YOUR OBJECTIVE: Find the string "pieces" in the records and copy each line where it occurs.

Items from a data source

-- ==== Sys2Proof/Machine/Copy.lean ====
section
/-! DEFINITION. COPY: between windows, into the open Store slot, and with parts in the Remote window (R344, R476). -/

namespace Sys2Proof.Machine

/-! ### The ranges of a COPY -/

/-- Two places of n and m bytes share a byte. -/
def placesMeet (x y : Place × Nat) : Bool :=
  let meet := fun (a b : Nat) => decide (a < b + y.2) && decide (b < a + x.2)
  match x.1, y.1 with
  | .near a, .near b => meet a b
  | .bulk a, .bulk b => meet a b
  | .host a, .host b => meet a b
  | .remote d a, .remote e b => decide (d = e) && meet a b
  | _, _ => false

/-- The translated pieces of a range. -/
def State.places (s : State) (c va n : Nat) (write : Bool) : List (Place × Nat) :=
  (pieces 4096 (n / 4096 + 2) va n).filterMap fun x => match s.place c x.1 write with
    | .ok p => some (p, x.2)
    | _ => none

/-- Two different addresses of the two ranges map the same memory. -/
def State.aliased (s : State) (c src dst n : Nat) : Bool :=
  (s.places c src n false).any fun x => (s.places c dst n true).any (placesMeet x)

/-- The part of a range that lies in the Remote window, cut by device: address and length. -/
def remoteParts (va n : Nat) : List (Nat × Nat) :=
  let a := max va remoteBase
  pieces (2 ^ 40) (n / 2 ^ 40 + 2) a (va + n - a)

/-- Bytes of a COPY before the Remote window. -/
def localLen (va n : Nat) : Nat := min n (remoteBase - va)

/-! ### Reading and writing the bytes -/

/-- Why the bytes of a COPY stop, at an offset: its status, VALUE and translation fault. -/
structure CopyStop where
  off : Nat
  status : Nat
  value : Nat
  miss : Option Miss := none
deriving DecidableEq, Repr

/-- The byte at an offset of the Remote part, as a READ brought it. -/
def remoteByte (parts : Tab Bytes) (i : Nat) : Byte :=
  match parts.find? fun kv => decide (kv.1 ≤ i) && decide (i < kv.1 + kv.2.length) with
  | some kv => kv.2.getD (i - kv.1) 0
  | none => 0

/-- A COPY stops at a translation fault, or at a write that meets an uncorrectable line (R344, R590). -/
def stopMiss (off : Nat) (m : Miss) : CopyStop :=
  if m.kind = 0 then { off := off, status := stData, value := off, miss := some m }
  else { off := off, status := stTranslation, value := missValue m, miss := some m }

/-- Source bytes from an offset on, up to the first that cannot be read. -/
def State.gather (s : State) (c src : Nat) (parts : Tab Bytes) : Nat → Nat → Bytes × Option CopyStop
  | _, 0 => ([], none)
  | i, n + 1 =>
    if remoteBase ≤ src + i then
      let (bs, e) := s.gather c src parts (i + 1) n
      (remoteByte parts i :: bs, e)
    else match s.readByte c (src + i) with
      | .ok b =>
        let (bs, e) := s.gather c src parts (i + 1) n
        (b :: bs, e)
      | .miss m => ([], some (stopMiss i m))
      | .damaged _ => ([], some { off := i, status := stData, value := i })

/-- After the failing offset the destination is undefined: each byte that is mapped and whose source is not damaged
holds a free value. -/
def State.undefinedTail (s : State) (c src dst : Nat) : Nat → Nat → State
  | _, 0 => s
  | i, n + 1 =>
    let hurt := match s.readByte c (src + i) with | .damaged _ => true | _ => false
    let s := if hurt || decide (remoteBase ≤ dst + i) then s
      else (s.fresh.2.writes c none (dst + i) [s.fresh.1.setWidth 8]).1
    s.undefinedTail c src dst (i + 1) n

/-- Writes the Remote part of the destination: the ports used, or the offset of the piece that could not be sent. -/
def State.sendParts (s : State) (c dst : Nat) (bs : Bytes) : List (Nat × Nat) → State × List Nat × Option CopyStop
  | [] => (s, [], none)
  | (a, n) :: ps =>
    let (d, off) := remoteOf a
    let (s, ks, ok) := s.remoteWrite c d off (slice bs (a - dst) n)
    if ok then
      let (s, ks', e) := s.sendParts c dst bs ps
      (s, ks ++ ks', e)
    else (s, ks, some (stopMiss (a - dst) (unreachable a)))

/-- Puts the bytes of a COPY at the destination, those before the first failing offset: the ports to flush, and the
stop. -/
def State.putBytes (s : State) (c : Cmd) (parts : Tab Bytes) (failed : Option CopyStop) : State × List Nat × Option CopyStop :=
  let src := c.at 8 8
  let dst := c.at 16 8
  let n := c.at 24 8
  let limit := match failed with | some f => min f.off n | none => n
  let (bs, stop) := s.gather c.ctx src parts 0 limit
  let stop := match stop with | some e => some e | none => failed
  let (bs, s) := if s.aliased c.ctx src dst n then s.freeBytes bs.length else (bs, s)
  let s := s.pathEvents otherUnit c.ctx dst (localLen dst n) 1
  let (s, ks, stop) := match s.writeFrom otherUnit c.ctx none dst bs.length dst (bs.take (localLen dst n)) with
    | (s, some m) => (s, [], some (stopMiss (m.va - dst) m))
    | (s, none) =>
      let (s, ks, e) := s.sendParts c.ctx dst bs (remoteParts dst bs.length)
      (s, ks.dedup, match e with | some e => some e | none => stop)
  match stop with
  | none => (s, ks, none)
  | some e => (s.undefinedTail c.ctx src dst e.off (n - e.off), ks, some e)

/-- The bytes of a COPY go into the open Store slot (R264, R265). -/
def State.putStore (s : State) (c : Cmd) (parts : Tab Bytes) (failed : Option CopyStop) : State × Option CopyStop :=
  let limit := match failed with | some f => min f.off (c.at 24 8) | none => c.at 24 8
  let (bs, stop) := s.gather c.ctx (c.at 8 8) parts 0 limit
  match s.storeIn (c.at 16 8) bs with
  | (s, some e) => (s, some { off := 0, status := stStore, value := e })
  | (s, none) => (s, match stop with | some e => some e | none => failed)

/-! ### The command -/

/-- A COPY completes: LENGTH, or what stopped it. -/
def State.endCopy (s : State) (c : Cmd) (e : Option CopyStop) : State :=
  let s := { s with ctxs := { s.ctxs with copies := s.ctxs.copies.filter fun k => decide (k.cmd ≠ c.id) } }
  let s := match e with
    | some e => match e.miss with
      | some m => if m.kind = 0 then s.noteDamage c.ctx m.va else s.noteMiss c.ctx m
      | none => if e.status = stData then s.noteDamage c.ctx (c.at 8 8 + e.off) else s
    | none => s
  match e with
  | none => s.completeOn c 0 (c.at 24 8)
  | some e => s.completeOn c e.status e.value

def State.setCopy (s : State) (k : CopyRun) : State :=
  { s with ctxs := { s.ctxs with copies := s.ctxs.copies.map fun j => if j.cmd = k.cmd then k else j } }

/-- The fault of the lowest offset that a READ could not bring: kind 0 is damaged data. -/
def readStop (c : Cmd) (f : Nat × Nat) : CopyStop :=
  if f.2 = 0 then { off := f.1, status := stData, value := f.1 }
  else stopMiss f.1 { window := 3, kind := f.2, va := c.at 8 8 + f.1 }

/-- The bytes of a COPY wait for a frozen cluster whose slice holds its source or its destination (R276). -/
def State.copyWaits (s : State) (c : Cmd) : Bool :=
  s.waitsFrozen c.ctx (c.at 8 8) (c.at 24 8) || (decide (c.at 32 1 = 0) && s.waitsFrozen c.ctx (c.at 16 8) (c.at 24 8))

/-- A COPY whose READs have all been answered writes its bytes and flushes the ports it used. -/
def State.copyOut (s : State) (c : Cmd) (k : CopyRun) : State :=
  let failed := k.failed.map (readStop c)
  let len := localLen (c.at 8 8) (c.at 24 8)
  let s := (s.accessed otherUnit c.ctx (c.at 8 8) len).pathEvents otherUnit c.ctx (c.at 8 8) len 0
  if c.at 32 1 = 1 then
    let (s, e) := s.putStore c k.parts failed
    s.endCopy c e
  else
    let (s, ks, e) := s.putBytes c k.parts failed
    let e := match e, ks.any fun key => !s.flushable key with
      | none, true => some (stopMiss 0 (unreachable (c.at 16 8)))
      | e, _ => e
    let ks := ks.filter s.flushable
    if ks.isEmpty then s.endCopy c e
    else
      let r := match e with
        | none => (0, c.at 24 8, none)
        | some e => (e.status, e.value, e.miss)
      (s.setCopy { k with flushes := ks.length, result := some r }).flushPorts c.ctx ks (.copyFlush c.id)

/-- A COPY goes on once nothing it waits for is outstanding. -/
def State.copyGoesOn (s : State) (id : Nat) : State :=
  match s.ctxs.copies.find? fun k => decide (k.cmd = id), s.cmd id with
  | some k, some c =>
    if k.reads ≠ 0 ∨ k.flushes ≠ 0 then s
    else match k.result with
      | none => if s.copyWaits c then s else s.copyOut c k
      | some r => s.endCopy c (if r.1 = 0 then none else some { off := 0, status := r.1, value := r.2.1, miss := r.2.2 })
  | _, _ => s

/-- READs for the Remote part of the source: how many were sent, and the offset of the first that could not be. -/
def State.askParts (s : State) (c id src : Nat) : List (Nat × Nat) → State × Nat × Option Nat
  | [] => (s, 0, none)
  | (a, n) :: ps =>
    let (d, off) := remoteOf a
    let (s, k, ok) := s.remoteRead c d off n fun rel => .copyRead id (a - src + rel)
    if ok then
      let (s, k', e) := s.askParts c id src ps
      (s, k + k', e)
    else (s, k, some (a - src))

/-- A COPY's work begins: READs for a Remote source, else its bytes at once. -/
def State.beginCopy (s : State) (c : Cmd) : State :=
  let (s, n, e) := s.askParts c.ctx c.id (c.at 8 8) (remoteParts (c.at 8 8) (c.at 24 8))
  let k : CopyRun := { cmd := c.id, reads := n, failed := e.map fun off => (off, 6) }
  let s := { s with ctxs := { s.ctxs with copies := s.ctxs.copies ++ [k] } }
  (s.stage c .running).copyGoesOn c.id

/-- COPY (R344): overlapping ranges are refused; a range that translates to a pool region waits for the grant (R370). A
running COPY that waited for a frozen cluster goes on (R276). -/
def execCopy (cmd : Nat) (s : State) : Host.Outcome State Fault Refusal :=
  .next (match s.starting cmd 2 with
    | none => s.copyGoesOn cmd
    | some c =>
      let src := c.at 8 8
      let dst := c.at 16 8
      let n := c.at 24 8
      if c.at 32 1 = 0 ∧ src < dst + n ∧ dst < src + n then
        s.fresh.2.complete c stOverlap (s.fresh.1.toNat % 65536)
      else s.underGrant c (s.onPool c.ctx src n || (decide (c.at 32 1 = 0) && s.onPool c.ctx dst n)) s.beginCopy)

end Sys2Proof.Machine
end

OUTPUT:
/-- The translated pieces of a range. -/
  (pieces 4096 (n / 4096 + 2) va n).filterMap fun x => match s.place c x.1 write with
  pieces (2 ^ 40) (n / 2 ^ 40 + 2) a (va + n - a)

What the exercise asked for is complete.